-- ==== Sys2Proof/Machine/State.lean ====
section
/-! DEFINITION. The state of the device as plain data: everything the manual gives it (INVENTORY.md, '## State'), and
the few fields of the model's own that say which agent moves next. -/
namespace Sys2Proof.Machine

/-- Bytes by address, rising, none of them zero: an unlisted byte reads zero. -/
abbrev Cells := List Host.Cell

/-- Entries by number, rising, none of them the default. -/
abbrev Sparse (α : Type) := List (Nat × α)

/-- The fault codes of R209, in the order of their numbers 0x01 to 0x1F. -/
inductive FaultCode where
  | illegalOp | illegalWidth | illegalHint | window | runHazard | nullDeref | badSpace | xlate | prot
  | misalignAtomic | rangeLock | privViolation | hdrCheck | hdrMismatch | unsupCombo | tileTorn | dupKey | noRow
  | tableStale | handleStale | handleTenant | handleBounds | barrierOverflow | barrierStarved | eccUncorr
  | trap | brk | timeout | resource | storeLate | queue
  deriving DecidableEq, Repr

/-- A fault record (R129, R209). `split` is 0xFF for a record made from the retired-warp ring (R211). `first` is the
rung at which the fault was first raised (R217). -/
structure FaultRec where
  code : FaultCode
  rung : Nat := 1
  first : Nat := 1
  split : BitVec 8 := 0
  fmask : BitVec 32 := 0
  counter : Word := 0
  addr : Word := 0
  detail : Word := 0
  /-- `%serial` of the warp at fault, and whether a Jib prologue is (R217) -/
  serial : Word := 0
  prologue : Bool := false
  /-- first word of the run of a TRAP or BRK, which issues again where its fault is given up (R427) -/
  again : Word := 0
  deriving DecidableEq, Repr

/-- Where a register result lands (R255). -/
inductive Dest where
  | slices (lane start width : Nat)
  | pred (lane p : Nat)
  | ureg (n : Nat)
  | tbind (n : Nat)
  | tile (n : Nat)
  | shape (n : Nat)
  deriving DecidableEq, Repr

/-- Where the bytes of one sector part lie: a byte of row storage by physical address (targets 0x4 and 0x8 to 0xB of
partition p are kept apart by 2^48·p), a byte of a workgroup's scratchpad, a host bus address, an address of a pod
device. -/
inductive Place where
  | mem (key : Nat)
  | scr (wg off : Nat)
  | host (a : Nat)
  | peer (dev : BitVec 8) (a : Nat)
  deriving DecidableEq, Repr

/-- A load whose outcome is known and whose bytes are not read yet (R206): its sector parts in address order. -/
structure LoadReq where
  core : Nat
  lane : Option Nat
  pieces : List (Place × Nat)
  bypass : Bool := false
  stream : Bool := false
  /-- the parts already read, by number, with their bytes (R182) -/
  got : List (Nat × List Byte) := []
  deriving DecidableEq, Repr

/-- A register result that has not landed (R256): of split `split`. `fixed` marks a fixed-latency write that stands
behind a pending one on the same slices, so that writes land in program order. -/
structure Pending where
  split : Nat
  dest : Dest
  value : Nat
  fixed : Bool := false
  /-- the read that still has to give `value` -/
  load : Option LoadReq := none
  /-- the scope of a read that is an acquire over several sectors, whose outcome the split awaits (R182, R193) -/
  acq : Option Nat := none
  deriving DecidableEq, Repr

/-- A store of one lane, or of a split (`lane` none), that is neither performed nor dropped (R210). `seq` numbers the
instruction, the same for its lanes; `release` is the scope of a release store. -/
structure StoreReq where
  lane : Option Nat
  lanes : BitVec 32
  pc : Word
  ptr : Word
  data : List Byte
  inHandler : Bool := false
  release : Option Nat := none
  seq : Nat := 0
  /-- offsets of its sector parts already performed, dropped or sent (R182) -/
  did : List Nat := []
  deriving DecidableEq, Repr

/-- A dropped store instruction kept for STORE_LATE (R210): `addr` is the pointer of its lowest dropped lane. -/
structure Late where
  cause : FaultCode
  pc : Word
  addr : Word
  lanes : BitVec 32
  inHandler : Bool := false
  seq : Nat := 0
  deriving DecidableEq, Repr

/-- A HINT word of a run: its kind and payload (R269). -/
structure HintRec where
  kind : BitVec 5
  payload : BitVec 21
  deriving DecidableEq, Repr

/-- Why a split is not ready (R96). -/
inductive Wait where
  | ready
  /-- parked under the switch marker until its results have landed and the warp's stores are settled (R257, R210) -/
  | marker
  /-- parked at a FENCE until the warp's stores are settled; `acq` for an acquire side at QUAD scope or wider, which
  invalidates the row cache (R334) -/
  | fence (acq : Bool)
  /-- an interlocked register has a result pending (R259) -/
  | results
  /-- the outcome of a precise instruction is not known (R206) -/
  | outcome
  | bwait (ref : Word) (phase : BitVec 16)
  | waite (ptr value : Word)
  | sleep (deadline : Nat)
  | yield (deadline : Nat) (others : List (Nat × Nat))
  | joinw (target : Word)
  /-- an engine queue, a reservation table or a lock table is full (R96, R348) -/
  | full
  /-- stopped by a rung (R214, R215) -/
  | stopped
  deriving DecidableEq, Repr

/-- The lanes of a precise instruction whose outcome is awaited, those done, and the faults met (R206, R208). -/
structure OutRec where
  waiting : BitVec 32
  done : BitVec 32
  faults : List (Nat × FaultRec)
  sw : Bool
  deriving DecidableEq, Repr

/-- The walk of a TCNT under way (R371): the binding, the lanes with their ranges, read when it began, the counts so far, the key walked last, the
slice that the counts go to, and the invalid node reads so far (R169). -/
structure CountRun where
  bind : Nat
  ranges : List (Nat × Nat × Nat)
  counts : List Nat
  above : Option Nat := none
  dest : Nat
  retries : Nat := 0
  deriving DecidableEq, Repr

/-- An STC under way (R331): the lanes that have still to store, with the places and bytes read when it began; the lanes that have
stored; the number that its stores share (R210); and whether a pre-emption has halted it, so that its sources are read afresh. -/
structure StoreRun where
  todo : List (Nat × Word × List Byte)
  done : BitVec 32
  seq : Nat
  halted : Bool := false
  deriving DecidableEq, Repr

/-- A valid entry of the split table (R101, R129, R130). -/
structure Split where
  pc : Word
  mask : BitVec 32
  wb : BitVec 5 := 0
  sregs : Sparse Word := []
  written : Word := 0
  mconf : Word := 0
  tb : Sparse (BitVec 128) := []
  qb : Sparse (BitVec 128) := []
  /-- deferral stack, top first -/
  defer : List (BitVec 32 × Word) := []
  prog : Word := 0
  progValid : Bool := false
  progPc : Word := 0
  /-- hints of the run under way, oldest first (R271) -/
  hints : List HintRec := []
  wait : Wait := .ready
  /-- words of the run whose last instruction the split waits at, and its marker -/
  runLen : Nat := 1
  sw : Bool := false
  out : Option OutRec := none
  /-- instructions that the split has behind it, hints not counted (R119) -/
  count : Nat := 0
  /-- the walk of a TCNT under way (R371), and an STC under way (R331) -/
  walk : Option CountRun := none
  stc : Option StoreRun := none
  /-- the sector of a queue descriptor that a CSRW under way has read, and whether it is the upper one (R182, R293) -/
  seen : Option (Bool × List Byte) := none
  /-- its BWAIT at an object of another device has been told that the phase stands, and is to issue again (R345) -/
  asked : Bool := false
  /-- a TRAP or BRK behind which the split stands and whose fault is still to be raised (R257, R427) -/
  trap : Option FaultRec := none
  /-- the cycle at which the split last became ready, and whether SPLIT_LIFT has lifted it (R97) -/
  since : Nat := 0
  lifted : Bool := false
  deriving DecidableEq, Repr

*Your objective*
Every record above needs to be given again exactly.

*Written solution*
-- ==== Sys2Proof/Machine/State.lean ====
section
/-! DEFINITION. The state of the device as plain data: everything the manual gives it (INVENTORY.md, '## State'), and
the few fields of the model's own that say which agent moves next. -/
namespace Sys2Proof.Machine

/-- Bytes by address, rising, none of them zero: an unlisted byte reads zero. -/
abbrev Cells := List Host.Cell

/-- Entries by number, rising, none of them the default. -/
abbrev Sparse (α : Type) := List (Nat × α)

/-- The fault codes of R209, in the order of their numbers 0x01 to 0x1F. -/
inductive FaultCode where
  | illegalOp | illegalWidth | illegalHint | window | runHazard | nullDeref | badSpace | xlate | prot
  | misalignAtomic | rangeLock | privViolation | hdrCheck | hdrMismatch | unsupCombo | tileTorn | dupKey | noRow
  | tableStale | handleStale | handleTenant | handleBounds | barrierOverflow | barrierStarved | eccUncorr
  | trap | brk | timeout | resource | storeLate | queue
  deriving DecidableEq, Repr

/-- A fault record (R129, R209). `split` is 0xFF for a record made from the retired-warp ring (R211). `first` is the
rung at which the fault was first raised (R217). -/
structure FaultRec where
  code : FaultCode
  rung : Nat := 1
  first : Nat := 1
  split : BitVec 8 := 0
  fmask : BitVec 32 := 0
  counter : Word := 0
  addr : Word := 0
  detail : Word := 0
  /-- `%serial` of the warp at fault, and whether a Jib prologue is (R217) -/
  serial : Word := 0
  prologue : Bool := false
  /-- first word of the run of a TRAP or BRK, which issues again where its fault is given up (R427) -/
  again : Word := 0
  deriving DecidableEq, Repr

/-- Where a register result lands (R255). -/
inductive Dest where
  | slices (lane start width : Nat)
  | pred (lane p : Nat)
  | ureg (n : Nat)
  | tbind (n : Nat)
  | tile (n : Nat)
  | shape (n : Nat)
  deriving DecidableEq, Repr

/-- Where the bytes of one sector part lie: a byte of row storage by physical address (targets 0x4 and 0x8 to 0xB of
partition p are kept apart by 2^48·p), a byte of a workgroup's scratchpad, a host bus address, an address of a pod
device. -/
inductive Place where
  | mem (key : Nat)
  | scr (wg off : Nat)
  | host (a : Nat)
  | peer (dev : BitVec 8) (a : Nat)
  deriving DecidableEq, Repr

/-- A load whose outcome is known and whose bytes are not read yet (R206): its sector parts in address order. -/
structure LoadReq where
  core : Nat
  lane : Option Nat
  pieces : List (Place × Nat)
  bypass : Bool := false
  stream : Bool := false
  /-- the parts already read, by number, with their bytes (R182) -/
  got : List (Nat × List Byte) := []
  deriving DecidableEq, Repr

/-- A register result that has not landed (R256): of split `split`. `fixed` marks a fixed-latency write that stands
behind a pending one on the same slices, so that writes land in program order. -/
structure Pending where
  split : Nat
  dest : Dest
  value : Nat
  fixed : Bool := false
  /-- the read that still has to give `value` -/
  load : Option LoadReq := none
  /-- the scope of a read that is an acquire over several sectors, whose outcome the split awaits (R182, R193) -/
  acq : Option Nat := none
  deriving DecidableEq, Repr

/-- A store of one lane, or of a split (`lane` none), that is neither performed nor dropped (R210). `seq` numbers the
instruction, the same for its lanes; `release` is the scope of a release store. -/
structure StoreReq where
  lane : Option Nat
  lanes : BitVec 32
  pc : Word
  ptr : Word
  data : List Byte
  inHandler : Bool := false
  release : Option Nat := none
  seq : Nat := 0
  /-- offsets of its sector parts already performed, dropped or sent (R182) -/
  did : List Nat := []
  deriving DecidableEq, Repr

/-- A dropped store instruction kept for STORE_LATE (R210): `addr` is the pointer of its lowest dropped lane. -/
structure Late where
  cause : FaultCode
  pc : Word
  addr : Word
  lanes : BitVec 32
  inHandler : Bool := false
  seq : Nat := 0
  deriving DecidableEq, Repr

/-- A HINT word of a run: its kind and payload (R269). -/
structure HintRec where
  kind : BitVec 5
  payload : BitVec 21
  deriving DecidableEq, Repr

/-- Why a split is not ready (R96). -/
inductive Wait where
  | ready
  /-- parked under the switch marker until its results have landed and the warp's stores are settled (R257, R210) -/
  | marker
  /-- parked at a FENCE until the warp's stores are settled; `acq` for an acquire side at QUAD scope or wider, which
  invalidates the row cache (R334) -/
  | fence (acq : Bool)
  /-- an interlocked register has a result pending (R259) -/
  | results
  /-- the outcome of a precise instruction is not known (R206) -/
  | outcome
  | bwait (ref : Word) (phase : BitVec 16)
  | waite (ptr value : Word)
  | sleep (deadline : Nat)
  | yield (deadline : Nat) (others : List (Nat × Nat))
  | joinw (target : Word)
  /-- an engine queue, a reservation table or a lock table is full (R96, R348) -/
  | full
  /-- stopped by a rung (R214, R215) -/
  | stopped
  deriving DecidableEq, Repr

/-- The lanes of a precise instruction whose outcome is awaited, those done, and the faults met (R206, R208). -/
structure OutRec where
  waiting : BitVec 32
  done : BitVec 32
  faults : List (Nat × FaultRec)
  sw : Bool
  deriving DecidableEq, Repr

/-- The walk of a TCNT under way (R371): the binding, the lanes with their ranges, read when it began, the counts so far, the key walked last, the
slice that the counts go to, and the invalid node reads so far (R169). -/
structure CountRun where
  bind : Nat
  ranges : List (Nat × Nat × Nat)
  counts : List Nat
  above : Option Nat := none
  dest : Nat
  retries : Nat := 0
  deriving DecidableEq, Repr

/-- An STC under way (R331): the lanes that have still to store, with the places and bytes read when it began; the lanes that have
stored; the number that its stores share (R210); and whether a pre-emption has halted it, so that its sources are read afresh. -/
structure StoreRun where
  todo : List (Nat × Word × List Byte)
  done : BitVec 32
  seq : Nat
  halted : Bool := false
  deriving DecidableEq, Repr

/-- A valid entry of the split table (R101, R129, R130). -/
structure Split where
  pc : Word
  mask : BitVec 32
  wb : BitVec 5 := 0
  sregs : Sparse Word := []
  written : Word := 0
  mconf : Word := 0
  tb : Sparse (BitVec 128) := []
  qb : Sparse (BitVec 128) := []
  /-- deferral stack, top first -/
  defer : List (BitVec 32 × Word) := []
  prog : Word := 0
  progValid : Bool := false
  progPc : Word := 0
  /-- hints of the run under way, oldest first (R271) -/
  hints : List HintRec := []
  wait : Wait := .ready
  /-- words of the run whose last instruction the split waits at, and its marker -/
  runLen : Nat := 1
  sw : Bool := false
  out : Option OutRec := none
  /-- instructions that the split has behind it, hints not counted (R119) -/
  count : Nat := 0
  /-- the walk of a TCNT under way (R371), and an STC under way (R331) -/
  walk : Option CountRun := none
  stc : Option StoreRun := none
  /-- the sector of a queue descriptor that a CSRW under way has read, and whether it is the upper one (R182, R293) -/
  seen : Option (Bool × List Byte) := none
  /-- its BWAIT at an object of another device has been told that the phase stands, and is to issue again (R345) -/
  asked : Bool := false
  /-- a TRAP or BRK behind which the split stands and whose fault is still to be raised (R257, R427) -/
  trap : Option FaultRec := none
  /-- the cycle at which the split last became ready, and whether SPLIT_LIFT has lifted it (R97) -/
  since : Nat := 0
  lifted : Bool := false
  deriving DecidableEq, Repr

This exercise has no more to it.